- **What is needed**:
Range to reproduce from the entries below: the line with "rcases Nat.mod_two_eq_zero_or_one (l.count", the line with "the units. -/", and every line in between. Give them exactly and give nothing else.

============

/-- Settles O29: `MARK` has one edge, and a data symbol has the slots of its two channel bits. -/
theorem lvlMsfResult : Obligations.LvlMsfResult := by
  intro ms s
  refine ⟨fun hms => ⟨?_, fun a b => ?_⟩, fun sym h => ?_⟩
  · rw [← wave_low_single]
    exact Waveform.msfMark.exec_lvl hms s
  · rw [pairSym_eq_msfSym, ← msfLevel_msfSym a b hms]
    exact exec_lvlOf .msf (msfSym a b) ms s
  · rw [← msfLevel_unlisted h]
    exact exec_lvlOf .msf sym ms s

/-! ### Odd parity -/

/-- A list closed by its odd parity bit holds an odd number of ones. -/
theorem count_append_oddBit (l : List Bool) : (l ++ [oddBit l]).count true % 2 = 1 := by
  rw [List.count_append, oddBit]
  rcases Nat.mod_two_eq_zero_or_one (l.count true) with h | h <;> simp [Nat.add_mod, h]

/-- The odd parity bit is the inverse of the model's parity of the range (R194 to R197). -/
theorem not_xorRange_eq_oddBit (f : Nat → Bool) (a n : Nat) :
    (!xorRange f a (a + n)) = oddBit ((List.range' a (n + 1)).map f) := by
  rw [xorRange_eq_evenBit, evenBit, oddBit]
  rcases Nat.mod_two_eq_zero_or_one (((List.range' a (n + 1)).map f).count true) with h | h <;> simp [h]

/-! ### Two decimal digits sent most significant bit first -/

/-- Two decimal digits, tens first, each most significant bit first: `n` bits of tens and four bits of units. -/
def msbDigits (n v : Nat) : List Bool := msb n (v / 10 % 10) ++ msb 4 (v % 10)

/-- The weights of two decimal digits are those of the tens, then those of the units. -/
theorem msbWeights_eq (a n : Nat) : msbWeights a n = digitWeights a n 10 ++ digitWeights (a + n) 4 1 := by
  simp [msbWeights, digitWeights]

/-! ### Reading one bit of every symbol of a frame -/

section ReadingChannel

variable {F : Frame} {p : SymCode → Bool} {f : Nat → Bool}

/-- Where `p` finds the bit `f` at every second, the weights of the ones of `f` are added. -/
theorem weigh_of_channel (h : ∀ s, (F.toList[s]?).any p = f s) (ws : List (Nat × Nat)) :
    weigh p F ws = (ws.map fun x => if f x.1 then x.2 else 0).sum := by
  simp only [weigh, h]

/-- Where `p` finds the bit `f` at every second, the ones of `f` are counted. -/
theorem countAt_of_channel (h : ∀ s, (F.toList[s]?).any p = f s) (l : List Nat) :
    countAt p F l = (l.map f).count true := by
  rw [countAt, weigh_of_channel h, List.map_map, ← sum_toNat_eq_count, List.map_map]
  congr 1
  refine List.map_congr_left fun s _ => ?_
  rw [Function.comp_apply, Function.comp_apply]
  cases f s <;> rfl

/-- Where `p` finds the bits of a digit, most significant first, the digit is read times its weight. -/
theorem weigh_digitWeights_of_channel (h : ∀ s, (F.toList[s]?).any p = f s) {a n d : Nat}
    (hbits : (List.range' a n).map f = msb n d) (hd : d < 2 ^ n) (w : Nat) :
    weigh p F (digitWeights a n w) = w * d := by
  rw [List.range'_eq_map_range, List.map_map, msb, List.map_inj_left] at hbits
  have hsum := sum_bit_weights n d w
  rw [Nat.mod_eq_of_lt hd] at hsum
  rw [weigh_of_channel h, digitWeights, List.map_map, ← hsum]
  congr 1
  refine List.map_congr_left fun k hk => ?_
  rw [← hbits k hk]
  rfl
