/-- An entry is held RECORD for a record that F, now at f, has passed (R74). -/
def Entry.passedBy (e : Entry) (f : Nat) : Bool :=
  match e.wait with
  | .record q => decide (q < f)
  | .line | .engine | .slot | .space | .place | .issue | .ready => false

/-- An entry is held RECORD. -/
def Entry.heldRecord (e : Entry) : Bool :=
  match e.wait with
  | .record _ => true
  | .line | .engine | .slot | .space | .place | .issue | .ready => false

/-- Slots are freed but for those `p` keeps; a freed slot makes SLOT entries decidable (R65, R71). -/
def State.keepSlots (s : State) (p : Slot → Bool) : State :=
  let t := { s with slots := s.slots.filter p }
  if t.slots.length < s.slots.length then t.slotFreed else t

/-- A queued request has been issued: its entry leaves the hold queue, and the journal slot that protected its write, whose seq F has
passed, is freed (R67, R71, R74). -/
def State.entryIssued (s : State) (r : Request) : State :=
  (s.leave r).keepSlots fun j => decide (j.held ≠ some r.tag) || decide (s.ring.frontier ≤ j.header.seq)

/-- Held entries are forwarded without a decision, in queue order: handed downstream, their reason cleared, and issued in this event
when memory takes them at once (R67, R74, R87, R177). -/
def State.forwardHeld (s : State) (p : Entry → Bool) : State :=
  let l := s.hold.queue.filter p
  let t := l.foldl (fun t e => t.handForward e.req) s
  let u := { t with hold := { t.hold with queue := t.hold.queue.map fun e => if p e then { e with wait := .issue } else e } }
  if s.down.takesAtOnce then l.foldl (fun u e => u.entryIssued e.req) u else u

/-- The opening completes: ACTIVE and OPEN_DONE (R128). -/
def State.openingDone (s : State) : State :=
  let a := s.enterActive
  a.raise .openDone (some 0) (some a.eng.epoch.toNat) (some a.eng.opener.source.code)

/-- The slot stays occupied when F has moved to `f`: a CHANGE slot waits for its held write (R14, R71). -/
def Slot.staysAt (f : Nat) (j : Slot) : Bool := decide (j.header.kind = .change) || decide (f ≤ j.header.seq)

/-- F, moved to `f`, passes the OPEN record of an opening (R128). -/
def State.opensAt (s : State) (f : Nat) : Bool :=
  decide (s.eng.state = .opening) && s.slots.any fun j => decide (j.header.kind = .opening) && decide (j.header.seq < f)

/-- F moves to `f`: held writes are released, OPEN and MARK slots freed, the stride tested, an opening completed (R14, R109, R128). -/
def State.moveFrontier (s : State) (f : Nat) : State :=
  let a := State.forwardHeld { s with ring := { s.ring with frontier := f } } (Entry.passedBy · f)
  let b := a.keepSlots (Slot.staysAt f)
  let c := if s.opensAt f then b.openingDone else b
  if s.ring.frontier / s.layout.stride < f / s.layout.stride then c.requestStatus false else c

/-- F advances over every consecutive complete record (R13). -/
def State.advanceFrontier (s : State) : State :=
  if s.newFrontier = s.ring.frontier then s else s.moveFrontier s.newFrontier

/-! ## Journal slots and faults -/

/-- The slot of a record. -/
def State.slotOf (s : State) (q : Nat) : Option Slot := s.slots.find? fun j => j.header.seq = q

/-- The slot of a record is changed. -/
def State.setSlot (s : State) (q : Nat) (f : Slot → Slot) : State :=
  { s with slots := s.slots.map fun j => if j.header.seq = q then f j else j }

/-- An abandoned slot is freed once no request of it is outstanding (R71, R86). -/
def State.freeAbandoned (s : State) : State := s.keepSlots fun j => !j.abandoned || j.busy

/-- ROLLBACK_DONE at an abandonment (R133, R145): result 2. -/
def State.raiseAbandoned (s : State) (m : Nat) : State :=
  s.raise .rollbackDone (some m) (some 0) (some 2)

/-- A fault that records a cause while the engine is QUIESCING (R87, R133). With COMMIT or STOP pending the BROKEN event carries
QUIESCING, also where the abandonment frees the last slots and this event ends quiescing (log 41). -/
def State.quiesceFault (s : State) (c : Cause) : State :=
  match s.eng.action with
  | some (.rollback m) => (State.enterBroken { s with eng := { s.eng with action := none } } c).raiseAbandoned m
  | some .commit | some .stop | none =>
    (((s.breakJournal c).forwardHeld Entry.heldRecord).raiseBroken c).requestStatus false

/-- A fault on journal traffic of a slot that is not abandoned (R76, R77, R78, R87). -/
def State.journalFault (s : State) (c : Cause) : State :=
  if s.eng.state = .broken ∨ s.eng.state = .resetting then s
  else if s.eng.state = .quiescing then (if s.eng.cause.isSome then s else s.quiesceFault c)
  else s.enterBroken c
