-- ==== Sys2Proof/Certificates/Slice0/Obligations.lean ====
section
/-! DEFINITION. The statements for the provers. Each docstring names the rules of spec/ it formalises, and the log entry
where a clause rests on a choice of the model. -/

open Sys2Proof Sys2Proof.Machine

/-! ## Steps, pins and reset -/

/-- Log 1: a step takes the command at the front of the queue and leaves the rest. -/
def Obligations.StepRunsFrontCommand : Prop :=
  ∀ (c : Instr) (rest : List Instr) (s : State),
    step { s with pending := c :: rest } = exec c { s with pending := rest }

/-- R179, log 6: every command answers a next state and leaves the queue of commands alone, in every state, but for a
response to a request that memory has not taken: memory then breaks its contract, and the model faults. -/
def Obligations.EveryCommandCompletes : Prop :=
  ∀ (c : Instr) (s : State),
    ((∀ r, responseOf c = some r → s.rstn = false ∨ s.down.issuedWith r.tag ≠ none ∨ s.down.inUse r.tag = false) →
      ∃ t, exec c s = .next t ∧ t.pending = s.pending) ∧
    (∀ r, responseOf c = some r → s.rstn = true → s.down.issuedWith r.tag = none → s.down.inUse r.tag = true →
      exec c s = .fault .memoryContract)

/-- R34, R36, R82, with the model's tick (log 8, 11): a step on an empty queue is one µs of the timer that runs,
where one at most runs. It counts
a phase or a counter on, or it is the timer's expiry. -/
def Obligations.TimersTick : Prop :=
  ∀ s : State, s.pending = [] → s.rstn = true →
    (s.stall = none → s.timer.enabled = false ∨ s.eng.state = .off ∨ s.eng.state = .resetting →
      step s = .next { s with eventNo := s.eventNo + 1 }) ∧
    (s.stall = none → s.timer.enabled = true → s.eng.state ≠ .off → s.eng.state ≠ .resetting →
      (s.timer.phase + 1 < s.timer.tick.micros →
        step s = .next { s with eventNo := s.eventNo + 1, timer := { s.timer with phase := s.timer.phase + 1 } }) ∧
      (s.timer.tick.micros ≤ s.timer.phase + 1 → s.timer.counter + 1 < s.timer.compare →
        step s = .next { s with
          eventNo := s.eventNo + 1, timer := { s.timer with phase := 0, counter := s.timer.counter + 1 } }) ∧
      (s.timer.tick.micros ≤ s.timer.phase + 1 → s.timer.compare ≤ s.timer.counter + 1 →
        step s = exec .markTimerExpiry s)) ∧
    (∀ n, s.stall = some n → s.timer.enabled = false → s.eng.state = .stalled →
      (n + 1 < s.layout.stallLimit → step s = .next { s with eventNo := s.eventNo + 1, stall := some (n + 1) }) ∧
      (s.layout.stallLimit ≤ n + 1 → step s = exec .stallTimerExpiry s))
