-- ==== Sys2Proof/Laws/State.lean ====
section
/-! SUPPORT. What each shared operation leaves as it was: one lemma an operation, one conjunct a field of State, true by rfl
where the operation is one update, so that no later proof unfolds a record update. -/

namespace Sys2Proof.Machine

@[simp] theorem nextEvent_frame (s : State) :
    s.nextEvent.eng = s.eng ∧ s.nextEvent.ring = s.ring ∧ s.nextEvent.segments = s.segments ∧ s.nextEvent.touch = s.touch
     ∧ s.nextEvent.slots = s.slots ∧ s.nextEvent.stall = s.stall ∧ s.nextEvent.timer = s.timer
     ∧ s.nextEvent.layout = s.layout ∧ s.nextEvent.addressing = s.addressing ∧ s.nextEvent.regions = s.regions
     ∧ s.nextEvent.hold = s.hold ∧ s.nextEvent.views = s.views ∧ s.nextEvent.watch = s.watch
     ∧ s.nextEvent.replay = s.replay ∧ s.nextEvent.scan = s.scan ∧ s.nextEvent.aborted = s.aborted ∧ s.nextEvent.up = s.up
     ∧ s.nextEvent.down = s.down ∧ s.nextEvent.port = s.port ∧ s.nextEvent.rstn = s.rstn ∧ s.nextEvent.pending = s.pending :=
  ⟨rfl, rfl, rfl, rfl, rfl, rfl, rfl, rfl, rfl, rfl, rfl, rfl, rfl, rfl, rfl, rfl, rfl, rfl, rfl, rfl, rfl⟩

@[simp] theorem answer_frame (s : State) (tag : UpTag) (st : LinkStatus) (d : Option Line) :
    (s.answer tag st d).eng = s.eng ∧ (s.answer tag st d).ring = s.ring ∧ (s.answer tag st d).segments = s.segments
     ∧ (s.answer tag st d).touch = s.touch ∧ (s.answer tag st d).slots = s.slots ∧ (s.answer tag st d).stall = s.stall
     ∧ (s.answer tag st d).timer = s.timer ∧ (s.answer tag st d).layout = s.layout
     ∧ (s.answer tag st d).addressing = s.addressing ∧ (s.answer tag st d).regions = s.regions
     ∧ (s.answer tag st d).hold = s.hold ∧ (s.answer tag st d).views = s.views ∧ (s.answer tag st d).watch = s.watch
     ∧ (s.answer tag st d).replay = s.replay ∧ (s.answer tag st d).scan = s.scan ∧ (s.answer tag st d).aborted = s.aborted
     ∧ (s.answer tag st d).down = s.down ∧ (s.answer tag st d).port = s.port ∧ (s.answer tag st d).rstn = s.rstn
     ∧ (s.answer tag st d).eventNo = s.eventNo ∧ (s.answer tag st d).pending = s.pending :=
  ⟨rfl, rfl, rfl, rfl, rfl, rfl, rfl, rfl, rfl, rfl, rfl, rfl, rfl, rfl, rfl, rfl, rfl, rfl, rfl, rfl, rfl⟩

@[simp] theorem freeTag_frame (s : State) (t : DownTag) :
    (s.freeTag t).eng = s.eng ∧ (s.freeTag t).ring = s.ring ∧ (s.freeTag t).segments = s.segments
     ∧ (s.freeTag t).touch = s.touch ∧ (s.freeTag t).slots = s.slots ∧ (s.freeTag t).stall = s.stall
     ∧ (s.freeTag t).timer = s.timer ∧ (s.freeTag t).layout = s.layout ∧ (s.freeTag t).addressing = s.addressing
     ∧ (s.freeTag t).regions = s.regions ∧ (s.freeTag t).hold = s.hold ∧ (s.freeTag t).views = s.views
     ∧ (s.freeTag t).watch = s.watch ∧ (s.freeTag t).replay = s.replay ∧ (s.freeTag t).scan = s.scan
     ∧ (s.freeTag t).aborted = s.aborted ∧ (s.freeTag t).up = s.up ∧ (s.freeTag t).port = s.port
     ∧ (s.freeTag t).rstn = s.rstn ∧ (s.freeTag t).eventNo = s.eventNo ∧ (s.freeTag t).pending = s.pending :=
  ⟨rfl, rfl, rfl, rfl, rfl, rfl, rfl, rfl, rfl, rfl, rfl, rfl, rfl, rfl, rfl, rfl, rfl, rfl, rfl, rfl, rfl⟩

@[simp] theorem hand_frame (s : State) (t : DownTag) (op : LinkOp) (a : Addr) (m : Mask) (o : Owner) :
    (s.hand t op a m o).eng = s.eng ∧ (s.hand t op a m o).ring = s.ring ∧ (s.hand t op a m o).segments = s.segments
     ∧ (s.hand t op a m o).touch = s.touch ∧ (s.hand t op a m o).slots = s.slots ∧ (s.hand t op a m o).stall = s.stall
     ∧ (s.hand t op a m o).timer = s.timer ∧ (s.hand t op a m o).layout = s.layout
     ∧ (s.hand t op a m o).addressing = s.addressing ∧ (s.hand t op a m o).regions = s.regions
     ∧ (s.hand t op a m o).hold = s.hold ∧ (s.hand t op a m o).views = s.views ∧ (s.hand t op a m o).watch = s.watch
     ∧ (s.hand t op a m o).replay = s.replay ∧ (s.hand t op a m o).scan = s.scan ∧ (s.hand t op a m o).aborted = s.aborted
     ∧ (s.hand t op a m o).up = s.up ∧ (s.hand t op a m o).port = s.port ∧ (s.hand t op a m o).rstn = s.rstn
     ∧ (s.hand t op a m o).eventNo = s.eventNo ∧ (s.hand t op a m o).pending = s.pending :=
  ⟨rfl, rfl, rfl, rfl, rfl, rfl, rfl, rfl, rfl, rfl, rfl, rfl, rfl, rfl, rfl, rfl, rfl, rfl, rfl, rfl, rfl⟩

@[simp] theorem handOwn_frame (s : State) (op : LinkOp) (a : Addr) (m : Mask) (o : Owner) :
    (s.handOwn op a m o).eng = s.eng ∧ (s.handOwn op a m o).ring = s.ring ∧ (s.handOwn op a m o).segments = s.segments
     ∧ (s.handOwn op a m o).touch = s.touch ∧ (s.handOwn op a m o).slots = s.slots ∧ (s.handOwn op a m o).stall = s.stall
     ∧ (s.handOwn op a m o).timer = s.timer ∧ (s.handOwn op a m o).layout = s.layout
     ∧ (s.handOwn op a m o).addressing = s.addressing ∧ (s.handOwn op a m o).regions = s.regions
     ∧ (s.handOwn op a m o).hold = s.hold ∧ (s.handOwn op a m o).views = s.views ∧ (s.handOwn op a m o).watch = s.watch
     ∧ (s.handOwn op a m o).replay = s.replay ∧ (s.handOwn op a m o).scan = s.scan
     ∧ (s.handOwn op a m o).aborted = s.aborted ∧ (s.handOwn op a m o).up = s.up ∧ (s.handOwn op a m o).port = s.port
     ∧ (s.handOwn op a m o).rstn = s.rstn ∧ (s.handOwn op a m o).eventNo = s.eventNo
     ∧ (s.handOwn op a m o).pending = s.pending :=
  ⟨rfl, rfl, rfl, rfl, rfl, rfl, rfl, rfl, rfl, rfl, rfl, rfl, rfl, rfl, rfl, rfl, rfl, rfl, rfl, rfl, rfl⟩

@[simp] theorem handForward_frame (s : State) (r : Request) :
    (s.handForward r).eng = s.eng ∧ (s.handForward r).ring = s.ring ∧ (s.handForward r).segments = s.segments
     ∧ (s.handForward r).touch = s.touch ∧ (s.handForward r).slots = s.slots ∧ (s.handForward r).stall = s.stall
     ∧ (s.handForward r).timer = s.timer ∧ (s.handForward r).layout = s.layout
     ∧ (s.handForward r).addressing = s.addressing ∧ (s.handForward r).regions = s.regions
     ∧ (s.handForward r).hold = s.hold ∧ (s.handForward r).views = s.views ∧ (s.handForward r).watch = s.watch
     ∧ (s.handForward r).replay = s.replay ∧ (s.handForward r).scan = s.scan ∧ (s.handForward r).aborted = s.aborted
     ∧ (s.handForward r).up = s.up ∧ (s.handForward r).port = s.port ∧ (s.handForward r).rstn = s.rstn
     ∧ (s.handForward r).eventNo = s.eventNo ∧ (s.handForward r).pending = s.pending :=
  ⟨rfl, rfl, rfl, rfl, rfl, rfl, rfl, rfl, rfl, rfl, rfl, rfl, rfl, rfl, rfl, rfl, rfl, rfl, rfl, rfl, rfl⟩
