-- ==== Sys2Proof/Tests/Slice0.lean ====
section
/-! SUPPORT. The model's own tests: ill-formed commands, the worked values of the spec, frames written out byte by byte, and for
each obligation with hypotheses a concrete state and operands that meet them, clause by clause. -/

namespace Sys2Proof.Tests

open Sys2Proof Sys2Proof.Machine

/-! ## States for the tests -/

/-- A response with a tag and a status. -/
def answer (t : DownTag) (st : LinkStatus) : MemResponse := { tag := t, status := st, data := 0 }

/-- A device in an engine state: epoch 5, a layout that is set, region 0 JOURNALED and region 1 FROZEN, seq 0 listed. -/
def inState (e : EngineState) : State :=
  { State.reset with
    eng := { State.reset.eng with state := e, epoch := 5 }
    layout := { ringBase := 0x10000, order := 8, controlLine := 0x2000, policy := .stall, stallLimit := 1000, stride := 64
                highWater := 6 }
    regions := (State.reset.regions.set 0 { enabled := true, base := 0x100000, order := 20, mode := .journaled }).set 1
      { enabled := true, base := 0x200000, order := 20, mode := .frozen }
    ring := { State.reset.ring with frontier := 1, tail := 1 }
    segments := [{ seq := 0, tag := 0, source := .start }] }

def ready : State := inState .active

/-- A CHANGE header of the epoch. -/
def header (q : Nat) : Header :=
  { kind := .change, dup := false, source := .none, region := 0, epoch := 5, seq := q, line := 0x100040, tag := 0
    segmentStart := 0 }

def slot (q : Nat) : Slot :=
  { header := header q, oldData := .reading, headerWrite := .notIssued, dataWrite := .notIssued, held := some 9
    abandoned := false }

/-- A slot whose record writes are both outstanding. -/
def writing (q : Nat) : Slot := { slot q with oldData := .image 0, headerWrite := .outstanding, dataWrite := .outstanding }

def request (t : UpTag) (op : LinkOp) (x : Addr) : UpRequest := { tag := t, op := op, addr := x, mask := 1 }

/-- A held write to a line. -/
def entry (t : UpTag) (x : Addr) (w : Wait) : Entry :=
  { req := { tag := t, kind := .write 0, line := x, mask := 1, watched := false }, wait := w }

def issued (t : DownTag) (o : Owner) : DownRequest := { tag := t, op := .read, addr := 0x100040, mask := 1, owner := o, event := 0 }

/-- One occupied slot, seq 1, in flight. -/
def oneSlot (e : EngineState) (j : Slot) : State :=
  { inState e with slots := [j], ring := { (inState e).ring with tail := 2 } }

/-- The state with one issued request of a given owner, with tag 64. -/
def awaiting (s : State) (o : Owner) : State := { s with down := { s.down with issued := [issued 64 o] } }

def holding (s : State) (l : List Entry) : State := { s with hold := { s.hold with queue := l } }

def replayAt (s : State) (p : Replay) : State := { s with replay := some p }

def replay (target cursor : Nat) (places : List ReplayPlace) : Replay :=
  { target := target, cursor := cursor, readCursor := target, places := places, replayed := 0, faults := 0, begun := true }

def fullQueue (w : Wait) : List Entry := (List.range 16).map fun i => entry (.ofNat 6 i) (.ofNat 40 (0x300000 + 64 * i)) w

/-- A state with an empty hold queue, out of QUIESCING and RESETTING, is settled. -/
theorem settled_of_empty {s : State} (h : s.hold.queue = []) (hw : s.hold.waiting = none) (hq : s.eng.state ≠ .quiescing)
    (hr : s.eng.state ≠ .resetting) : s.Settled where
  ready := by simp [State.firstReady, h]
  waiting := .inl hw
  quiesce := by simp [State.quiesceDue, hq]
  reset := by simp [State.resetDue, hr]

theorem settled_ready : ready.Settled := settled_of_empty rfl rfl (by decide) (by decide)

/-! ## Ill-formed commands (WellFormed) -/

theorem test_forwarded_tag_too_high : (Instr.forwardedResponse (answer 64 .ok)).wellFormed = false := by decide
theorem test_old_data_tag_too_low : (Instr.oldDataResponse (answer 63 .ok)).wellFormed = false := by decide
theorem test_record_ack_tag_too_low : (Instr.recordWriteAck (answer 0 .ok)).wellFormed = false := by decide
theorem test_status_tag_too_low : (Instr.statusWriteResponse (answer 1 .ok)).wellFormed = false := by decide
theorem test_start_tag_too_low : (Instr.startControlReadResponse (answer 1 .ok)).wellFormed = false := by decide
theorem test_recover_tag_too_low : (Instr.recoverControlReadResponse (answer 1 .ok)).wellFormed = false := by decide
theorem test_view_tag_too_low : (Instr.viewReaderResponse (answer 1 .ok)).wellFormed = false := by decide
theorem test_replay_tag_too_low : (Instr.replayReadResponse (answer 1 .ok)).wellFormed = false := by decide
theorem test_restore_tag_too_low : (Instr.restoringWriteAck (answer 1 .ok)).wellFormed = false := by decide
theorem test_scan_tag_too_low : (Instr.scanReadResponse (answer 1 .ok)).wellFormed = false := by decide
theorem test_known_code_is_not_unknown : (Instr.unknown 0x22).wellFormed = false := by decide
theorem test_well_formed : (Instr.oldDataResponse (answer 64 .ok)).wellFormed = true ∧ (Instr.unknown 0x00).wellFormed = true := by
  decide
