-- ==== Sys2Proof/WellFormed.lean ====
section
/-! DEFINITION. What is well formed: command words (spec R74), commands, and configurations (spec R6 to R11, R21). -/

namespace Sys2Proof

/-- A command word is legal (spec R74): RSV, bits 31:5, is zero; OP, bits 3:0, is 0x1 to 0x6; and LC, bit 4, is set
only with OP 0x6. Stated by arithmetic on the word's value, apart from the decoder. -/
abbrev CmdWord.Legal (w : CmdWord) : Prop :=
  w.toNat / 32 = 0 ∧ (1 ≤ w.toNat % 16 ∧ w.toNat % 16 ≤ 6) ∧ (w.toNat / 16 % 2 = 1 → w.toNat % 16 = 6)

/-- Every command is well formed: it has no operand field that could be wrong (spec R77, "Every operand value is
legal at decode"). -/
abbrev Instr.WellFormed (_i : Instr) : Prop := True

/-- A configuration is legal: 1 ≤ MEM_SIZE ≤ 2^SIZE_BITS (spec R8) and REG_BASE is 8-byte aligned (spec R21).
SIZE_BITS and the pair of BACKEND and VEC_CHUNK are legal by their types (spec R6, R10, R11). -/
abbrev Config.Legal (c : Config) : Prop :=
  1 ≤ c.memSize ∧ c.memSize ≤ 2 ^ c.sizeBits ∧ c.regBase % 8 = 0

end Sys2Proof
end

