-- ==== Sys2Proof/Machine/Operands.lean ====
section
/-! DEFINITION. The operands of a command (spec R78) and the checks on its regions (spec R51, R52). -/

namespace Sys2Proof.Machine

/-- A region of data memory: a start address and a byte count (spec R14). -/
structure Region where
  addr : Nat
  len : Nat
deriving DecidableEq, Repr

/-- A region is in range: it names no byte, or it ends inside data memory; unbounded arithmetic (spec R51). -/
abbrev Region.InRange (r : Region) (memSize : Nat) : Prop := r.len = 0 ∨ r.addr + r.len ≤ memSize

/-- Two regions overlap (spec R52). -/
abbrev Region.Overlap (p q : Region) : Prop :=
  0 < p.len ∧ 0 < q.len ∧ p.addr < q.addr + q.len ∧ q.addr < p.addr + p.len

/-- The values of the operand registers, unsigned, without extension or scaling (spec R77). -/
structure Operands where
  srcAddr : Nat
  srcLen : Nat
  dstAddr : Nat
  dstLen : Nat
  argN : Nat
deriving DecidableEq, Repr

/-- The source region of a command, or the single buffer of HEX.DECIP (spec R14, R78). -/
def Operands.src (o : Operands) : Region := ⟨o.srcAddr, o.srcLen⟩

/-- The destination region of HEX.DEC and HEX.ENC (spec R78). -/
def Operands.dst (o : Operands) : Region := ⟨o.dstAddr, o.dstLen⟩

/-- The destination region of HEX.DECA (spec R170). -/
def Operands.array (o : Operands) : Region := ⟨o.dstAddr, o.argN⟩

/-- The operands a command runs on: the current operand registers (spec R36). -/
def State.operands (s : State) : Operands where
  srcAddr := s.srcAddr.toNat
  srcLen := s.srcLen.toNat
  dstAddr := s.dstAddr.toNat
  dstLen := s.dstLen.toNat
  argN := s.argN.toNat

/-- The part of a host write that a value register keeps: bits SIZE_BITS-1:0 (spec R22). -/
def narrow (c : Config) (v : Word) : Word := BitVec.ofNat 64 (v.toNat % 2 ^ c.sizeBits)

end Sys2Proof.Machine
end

============

- **Finished exercise**:
  rcases Nat.mod_two_eq_zero_or_one (l.count true) with h | h <;> simp [Nat.add_mod, h]

/-- The odd parity bit is the inverse of the model's parity of the range (R194 to R197). -/
theorem not_xorRange_eq_oddBit (f : Nat → Bool) (a n : Nat) :
    (!xorRange f a (a + n)) = oddBit ((List.range' a (n + 1)).map f) := by
  rw [xorRange_eq_evenBit, evenBit, oddBit]
  rcases Nat.mod_two_eq_zero_or_one (((List.range' a (n + 1)).map f).count true) with h | h <;> simp [h]

/-! ### Two decimal digits sent most significant bit first -/

/-- Two decimal digits, tens first, each most significant bit first: `n` bits of tens and four bits of units. -/
def msbDigits (n v : Nat) : List Bool := msb n (v / 10 % 10) ++ msb 4 (v % 10)

/-- The weights of two decimal digits are those of the tens, then those of the units. -/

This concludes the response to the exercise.